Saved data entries
☆ ☆ ☆ ☆ ☆ ☆ ☆

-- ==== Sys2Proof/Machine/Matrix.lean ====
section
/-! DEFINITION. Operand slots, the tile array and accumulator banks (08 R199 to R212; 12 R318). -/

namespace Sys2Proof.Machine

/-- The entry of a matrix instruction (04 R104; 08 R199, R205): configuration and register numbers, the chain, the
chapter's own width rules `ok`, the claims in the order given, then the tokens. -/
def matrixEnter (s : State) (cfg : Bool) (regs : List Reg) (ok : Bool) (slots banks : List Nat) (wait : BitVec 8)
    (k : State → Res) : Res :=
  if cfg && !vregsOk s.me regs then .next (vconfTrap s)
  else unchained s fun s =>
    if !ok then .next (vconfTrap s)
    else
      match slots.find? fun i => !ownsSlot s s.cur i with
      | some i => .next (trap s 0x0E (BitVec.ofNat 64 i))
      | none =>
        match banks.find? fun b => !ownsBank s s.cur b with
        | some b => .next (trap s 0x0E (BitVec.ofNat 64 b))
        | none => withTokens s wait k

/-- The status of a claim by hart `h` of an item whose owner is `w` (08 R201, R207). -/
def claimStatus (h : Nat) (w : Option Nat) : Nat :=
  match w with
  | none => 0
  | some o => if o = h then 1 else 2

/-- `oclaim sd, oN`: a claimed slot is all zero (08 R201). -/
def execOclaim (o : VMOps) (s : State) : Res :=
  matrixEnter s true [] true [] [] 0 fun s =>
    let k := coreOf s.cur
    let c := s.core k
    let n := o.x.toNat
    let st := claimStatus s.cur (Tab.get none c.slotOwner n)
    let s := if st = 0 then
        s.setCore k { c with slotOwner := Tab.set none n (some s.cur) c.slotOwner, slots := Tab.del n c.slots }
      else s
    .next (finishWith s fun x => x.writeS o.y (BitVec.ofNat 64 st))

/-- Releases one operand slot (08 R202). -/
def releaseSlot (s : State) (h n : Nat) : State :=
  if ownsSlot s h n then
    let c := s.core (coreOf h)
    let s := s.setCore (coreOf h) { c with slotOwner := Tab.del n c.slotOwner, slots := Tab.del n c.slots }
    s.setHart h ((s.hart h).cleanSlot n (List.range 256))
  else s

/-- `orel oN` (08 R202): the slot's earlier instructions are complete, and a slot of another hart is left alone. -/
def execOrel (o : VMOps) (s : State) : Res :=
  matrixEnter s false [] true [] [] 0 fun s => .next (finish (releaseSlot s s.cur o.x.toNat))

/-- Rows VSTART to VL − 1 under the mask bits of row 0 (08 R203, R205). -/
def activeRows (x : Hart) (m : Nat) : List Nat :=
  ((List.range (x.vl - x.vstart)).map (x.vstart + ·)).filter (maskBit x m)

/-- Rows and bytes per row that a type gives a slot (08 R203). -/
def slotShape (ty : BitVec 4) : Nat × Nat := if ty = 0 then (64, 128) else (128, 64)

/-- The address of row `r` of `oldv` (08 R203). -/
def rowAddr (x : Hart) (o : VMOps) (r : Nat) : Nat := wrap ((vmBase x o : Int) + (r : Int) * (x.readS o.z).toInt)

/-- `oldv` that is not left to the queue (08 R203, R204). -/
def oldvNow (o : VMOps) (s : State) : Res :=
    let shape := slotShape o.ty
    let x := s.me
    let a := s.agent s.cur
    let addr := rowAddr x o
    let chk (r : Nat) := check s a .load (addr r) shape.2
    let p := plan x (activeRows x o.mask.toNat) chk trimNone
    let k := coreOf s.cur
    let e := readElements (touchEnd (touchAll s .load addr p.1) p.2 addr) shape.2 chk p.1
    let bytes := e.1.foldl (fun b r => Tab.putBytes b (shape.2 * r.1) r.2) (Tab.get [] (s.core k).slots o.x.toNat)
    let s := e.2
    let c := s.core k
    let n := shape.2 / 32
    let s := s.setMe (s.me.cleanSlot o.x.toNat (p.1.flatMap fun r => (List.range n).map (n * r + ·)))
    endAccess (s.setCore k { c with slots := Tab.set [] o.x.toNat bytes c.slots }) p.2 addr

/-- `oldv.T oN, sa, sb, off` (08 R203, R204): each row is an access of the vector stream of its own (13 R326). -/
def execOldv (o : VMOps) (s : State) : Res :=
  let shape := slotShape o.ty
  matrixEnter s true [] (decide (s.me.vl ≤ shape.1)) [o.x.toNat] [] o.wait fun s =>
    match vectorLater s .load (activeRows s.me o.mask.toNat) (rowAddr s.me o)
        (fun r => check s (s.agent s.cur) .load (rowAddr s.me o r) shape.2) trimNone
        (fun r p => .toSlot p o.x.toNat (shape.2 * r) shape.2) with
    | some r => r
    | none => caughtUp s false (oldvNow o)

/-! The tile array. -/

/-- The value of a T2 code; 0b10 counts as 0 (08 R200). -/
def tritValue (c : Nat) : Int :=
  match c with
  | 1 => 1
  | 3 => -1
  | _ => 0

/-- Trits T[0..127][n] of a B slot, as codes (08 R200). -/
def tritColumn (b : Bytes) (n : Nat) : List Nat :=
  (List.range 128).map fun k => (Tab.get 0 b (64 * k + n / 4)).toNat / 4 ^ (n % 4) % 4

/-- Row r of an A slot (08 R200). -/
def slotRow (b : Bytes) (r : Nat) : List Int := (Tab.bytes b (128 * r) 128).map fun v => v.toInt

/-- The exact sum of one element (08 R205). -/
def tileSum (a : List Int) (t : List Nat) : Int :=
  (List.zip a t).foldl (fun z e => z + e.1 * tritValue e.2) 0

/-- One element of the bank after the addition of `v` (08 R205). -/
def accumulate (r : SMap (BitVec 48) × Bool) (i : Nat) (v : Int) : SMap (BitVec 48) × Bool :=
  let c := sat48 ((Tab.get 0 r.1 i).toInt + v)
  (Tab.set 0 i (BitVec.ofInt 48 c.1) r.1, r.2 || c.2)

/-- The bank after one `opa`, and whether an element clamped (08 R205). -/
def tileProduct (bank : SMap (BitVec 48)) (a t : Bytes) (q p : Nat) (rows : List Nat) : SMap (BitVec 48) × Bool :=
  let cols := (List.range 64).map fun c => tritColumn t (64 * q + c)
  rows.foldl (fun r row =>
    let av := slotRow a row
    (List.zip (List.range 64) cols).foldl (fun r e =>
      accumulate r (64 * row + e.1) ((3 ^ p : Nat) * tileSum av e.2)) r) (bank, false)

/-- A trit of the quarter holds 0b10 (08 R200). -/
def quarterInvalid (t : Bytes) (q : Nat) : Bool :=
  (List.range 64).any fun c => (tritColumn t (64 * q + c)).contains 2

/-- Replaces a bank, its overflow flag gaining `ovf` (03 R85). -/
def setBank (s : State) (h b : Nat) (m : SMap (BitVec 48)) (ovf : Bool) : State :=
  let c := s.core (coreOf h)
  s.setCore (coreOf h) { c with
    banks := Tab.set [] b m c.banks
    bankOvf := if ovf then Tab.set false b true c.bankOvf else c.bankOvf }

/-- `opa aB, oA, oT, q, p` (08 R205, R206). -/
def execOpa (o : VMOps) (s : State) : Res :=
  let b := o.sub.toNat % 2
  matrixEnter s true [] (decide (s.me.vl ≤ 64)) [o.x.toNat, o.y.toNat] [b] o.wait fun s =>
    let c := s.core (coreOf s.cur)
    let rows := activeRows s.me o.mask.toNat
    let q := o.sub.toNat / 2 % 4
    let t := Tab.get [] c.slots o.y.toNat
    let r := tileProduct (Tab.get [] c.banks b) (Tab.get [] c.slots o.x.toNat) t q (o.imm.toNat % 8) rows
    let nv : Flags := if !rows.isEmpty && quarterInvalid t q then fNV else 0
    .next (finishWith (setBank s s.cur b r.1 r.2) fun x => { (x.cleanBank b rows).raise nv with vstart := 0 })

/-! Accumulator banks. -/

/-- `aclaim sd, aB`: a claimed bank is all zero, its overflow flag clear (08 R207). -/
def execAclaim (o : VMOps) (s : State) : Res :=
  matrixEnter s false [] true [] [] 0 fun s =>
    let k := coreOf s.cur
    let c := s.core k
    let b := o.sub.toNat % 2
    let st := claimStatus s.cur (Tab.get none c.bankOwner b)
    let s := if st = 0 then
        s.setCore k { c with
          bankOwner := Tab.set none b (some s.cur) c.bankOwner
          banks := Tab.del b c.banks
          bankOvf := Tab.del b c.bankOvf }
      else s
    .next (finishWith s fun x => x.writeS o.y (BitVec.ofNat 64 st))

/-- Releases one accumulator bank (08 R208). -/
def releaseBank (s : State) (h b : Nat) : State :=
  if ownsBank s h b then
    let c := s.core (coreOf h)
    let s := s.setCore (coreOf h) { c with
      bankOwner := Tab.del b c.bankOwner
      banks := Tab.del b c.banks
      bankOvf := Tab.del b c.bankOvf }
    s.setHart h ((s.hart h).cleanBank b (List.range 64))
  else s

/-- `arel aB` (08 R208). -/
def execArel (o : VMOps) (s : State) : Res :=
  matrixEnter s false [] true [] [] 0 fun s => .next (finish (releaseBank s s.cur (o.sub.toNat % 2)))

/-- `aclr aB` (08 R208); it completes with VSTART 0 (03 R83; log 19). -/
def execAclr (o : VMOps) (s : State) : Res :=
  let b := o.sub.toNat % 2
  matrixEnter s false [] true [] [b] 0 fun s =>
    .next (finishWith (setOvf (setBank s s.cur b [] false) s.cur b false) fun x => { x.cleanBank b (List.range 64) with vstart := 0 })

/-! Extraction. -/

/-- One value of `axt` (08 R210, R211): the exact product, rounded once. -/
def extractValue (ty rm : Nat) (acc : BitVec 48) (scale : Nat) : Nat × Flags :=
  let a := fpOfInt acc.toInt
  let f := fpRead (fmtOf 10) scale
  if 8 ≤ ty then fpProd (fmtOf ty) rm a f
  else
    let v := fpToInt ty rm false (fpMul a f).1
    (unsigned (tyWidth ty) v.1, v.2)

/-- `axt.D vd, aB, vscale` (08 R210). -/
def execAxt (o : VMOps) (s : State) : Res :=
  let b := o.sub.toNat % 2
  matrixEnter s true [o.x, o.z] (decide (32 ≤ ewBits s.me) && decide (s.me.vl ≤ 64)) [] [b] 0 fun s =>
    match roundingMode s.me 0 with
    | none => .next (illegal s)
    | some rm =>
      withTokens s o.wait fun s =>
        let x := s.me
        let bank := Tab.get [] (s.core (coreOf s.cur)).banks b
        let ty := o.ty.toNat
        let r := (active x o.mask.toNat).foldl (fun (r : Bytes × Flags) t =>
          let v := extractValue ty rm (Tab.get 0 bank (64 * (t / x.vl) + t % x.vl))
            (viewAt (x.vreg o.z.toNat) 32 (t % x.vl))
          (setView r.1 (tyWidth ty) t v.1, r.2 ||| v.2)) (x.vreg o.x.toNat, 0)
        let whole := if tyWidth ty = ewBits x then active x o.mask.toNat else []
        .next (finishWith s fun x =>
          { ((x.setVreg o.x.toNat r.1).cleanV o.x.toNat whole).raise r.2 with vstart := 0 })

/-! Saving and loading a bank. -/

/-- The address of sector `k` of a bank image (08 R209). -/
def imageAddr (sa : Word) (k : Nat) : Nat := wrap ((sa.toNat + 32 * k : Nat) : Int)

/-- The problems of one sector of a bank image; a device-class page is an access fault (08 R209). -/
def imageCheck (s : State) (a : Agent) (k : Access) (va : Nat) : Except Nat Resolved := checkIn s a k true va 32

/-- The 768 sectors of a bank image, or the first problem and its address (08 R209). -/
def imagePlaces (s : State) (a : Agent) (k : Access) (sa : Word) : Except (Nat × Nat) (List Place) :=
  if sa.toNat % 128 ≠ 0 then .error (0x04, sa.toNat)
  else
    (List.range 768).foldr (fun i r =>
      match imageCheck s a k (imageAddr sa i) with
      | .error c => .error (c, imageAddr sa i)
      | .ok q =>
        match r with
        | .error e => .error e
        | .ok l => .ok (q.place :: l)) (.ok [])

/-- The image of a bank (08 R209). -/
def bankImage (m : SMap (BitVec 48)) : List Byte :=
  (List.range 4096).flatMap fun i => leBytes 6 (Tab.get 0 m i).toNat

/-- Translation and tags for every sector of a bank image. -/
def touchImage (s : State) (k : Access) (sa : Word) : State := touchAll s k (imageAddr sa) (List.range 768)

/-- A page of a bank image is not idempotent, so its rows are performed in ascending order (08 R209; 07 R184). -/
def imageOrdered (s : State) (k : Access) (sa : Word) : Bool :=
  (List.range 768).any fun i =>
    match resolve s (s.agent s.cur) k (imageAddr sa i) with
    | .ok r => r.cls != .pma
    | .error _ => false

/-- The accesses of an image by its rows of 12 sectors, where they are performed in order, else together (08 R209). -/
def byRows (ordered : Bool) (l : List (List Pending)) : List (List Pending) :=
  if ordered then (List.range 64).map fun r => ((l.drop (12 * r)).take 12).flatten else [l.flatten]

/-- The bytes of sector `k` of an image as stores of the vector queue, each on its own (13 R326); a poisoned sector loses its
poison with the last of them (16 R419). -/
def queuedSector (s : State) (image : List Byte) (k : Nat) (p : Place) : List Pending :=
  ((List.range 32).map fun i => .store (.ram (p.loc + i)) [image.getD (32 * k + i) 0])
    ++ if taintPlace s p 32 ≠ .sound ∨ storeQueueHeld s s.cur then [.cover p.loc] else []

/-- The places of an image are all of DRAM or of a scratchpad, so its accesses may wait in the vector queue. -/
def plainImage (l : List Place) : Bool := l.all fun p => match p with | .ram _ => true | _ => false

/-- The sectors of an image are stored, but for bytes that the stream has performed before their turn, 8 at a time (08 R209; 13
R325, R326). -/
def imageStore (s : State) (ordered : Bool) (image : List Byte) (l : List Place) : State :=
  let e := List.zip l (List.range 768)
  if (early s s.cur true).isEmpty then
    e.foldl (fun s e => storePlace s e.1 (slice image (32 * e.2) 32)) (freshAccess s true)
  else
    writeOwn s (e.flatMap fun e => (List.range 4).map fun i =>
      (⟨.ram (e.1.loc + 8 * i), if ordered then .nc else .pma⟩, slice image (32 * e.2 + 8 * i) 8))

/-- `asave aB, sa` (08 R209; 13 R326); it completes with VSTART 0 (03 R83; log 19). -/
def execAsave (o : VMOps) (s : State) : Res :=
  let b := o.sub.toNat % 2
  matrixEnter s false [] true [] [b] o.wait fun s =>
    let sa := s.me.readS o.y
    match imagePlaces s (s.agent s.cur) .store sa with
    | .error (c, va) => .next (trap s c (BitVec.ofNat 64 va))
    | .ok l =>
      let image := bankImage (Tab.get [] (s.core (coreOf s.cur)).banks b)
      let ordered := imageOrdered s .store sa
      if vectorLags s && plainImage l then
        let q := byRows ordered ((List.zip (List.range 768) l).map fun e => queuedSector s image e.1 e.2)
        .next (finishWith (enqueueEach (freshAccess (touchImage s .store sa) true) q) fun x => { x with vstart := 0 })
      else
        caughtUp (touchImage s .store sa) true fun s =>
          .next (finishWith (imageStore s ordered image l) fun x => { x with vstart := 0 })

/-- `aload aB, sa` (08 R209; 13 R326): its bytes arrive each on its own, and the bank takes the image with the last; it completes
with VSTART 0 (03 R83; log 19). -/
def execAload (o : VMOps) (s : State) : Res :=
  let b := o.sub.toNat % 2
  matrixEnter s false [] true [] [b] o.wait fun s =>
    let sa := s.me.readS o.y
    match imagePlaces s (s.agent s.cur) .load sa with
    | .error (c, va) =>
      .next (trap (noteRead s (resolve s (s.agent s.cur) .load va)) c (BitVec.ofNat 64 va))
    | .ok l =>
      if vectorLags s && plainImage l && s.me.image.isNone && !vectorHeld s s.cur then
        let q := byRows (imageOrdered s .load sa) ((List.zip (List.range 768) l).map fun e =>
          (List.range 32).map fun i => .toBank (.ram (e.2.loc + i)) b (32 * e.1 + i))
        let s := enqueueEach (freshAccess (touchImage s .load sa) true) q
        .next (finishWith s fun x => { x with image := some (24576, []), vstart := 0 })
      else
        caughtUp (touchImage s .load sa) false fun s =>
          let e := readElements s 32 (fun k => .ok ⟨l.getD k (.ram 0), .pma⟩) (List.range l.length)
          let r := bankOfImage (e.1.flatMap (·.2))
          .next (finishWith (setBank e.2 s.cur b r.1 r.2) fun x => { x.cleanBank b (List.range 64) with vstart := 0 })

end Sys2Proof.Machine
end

☆ ☆ ☆ ☆ ☆ ☆ ☆

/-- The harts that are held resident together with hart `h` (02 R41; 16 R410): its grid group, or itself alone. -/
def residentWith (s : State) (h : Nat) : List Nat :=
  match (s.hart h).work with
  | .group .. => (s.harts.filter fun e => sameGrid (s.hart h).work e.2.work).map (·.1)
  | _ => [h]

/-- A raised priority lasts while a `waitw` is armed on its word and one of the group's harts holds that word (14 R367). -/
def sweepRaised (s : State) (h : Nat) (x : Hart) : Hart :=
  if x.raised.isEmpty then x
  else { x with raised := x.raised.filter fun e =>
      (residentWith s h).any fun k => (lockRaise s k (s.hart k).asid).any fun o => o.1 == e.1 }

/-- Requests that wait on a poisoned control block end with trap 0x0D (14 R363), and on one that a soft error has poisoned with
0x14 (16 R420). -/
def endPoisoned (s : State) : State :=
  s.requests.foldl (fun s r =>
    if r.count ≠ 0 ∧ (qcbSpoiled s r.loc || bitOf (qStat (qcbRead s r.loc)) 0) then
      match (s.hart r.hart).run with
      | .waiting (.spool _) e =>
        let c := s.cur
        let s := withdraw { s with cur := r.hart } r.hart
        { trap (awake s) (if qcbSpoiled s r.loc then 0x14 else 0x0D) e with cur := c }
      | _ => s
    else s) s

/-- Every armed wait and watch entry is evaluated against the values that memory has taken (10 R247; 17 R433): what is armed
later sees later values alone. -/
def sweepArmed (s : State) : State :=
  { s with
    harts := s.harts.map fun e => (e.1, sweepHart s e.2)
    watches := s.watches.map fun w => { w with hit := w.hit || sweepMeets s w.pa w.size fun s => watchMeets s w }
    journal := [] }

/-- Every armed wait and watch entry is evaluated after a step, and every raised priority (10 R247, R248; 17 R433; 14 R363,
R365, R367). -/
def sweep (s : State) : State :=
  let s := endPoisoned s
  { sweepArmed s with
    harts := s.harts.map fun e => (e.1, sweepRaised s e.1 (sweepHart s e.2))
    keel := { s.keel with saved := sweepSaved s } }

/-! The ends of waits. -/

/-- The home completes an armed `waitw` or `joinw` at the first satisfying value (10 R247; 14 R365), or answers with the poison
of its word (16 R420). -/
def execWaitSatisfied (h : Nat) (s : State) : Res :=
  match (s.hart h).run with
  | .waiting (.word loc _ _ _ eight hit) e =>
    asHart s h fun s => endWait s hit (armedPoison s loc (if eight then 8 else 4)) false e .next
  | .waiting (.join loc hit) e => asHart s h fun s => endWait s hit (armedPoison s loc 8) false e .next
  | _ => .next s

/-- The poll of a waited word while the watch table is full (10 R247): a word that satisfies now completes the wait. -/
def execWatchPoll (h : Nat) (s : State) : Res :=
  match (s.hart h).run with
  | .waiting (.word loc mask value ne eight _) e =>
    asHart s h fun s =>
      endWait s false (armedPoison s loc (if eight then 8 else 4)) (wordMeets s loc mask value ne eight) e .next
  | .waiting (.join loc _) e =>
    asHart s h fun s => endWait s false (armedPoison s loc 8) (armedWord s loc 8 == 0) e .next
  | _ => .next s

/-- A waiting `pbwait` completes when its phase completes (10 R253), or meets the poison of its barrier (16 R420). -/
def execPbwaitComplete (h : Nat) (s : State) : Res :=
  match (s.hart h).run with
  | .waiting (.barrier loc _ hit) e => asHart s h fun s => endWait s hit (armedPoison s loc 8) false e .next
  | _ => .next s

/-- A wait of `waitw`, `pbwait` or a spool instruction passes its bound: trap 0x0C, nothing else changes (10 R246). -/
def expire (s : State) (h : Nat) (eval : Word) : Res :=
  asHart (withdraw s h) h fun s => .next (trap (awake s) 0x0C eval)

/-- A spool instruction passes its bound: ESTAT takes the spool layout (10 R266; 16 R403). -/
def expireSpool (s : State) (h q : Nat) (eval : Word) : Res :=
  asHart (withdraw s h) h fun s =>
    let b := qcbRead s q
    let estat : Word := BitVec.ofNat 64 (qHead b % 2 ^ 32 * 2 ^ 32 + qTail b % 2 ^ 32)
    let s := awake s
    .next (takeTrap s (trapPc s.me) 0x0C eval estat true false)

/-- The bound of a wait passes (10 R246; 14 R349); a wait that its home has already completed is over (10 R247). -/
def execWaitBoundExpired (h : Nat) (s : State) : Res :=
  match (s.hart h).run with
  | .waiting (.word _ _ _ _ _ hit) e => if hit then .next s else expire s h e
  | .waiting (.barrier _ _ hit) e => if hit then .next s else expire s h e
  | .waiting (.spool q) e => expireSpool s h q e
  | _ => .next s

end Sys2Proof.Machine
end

☆ ☆ ☆ ☆ ☆ ☆ ☆

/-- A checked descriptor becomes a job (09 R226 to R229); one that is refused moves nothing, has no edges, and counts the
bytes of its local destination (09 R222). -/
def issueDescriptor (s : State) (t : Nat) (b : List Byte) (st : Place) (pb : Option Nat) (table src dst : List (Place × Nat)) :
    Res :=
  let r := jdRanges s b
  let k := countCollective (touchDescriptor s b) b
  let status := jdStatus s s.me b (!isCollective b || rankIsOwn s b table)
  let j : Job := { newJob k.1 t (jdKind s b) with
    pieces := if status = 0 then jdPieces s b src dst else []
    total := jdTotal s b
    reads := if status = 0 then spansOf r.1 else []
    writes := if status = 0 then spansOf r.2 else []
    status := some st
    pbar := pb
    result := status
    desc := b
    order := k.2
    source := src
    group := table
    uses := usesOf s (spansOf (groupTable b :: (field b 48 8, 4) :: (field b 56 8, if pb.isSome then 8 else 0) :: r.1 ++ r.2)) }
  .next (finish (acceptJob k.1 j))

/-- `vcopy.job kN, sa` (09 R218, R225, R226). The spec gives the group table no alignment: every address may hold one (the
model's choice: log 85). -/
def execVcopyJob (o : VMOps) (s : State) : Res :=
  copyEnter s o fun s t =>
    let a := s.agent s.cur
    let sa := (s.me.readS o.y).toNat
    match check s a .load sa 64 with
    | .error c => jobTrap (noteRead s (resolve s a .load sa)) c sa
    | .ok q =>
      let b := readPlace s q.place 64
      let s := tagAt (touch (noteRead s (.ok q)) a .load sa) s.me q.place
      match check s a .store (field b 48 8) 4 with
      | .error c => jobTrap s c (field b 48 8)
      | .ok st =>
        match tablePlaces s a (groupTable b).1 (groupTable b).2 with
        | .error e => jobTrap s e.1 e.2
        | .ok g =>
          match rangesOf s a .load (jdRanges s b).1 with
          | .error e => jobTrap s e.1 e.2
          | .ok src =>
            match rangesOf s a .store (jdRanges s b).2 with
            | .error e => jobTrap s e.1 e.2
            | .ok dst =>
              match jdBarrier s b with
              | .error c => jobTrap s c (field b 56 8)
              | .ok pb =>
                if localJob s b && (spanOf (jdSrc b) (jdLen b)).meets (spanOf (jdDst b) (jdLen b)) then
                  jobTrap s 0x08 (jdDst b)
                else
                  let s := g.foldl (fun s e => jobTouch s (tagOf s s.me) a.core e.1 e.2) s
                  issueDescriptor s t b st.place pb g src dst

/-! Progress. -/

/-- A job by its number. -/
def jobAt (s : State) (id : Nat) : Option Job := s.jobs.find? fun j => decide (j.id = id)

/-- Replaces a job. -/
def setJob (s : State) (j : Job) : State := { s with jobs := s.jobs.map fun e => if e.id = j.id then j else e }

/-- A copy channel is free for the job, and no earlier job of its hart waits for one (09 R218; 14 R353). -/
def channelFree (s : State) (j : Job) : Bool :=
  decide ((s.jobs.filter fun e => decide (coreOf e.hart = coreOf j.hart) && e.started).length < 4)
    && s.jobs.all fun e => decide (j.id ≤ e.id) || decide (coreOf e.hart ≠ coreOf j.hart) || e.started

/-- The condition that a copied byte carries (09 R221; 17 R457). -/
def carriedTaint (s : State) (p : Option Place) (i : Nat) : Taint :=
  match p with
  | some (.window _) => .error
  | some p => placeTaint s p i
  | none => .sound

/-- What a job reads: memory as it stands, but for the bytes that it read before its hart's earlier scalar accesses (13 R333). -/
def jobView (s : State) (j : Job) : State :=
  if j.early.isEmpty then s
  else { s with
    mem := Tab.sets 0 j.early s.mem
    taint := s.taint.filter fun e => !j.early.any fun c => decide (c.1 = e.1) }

☆ ☆ ☆ ☆ ☆ ☆ ☆

### TASK TO CARRY OUT
Copy out, exactly and alone, the lines of the entries above between the ones holding "(k : State →" and "withTokens s wait k", inclusive.

### SOLVED PROBLEM
    (k : State → Res) : Res :=
  if cfg && !vregsOk s.me regs then .next (vconfTrap s)
  else unchained s fun s =>
    if !ok then .next (vconfTrap s)
    else
      match slots.find? fun i => !ownsSlot s s.cur i with
      | some i => .next (trap s 0x0E (BitVec.ofNat 64 i))
      | none =>
        match banks.find? fun b => !ownsBank s s.cur b with
        | some b => .next (trap s 0x0E (BitVec.ofNat 64 b))
        | none => withTokens s wait k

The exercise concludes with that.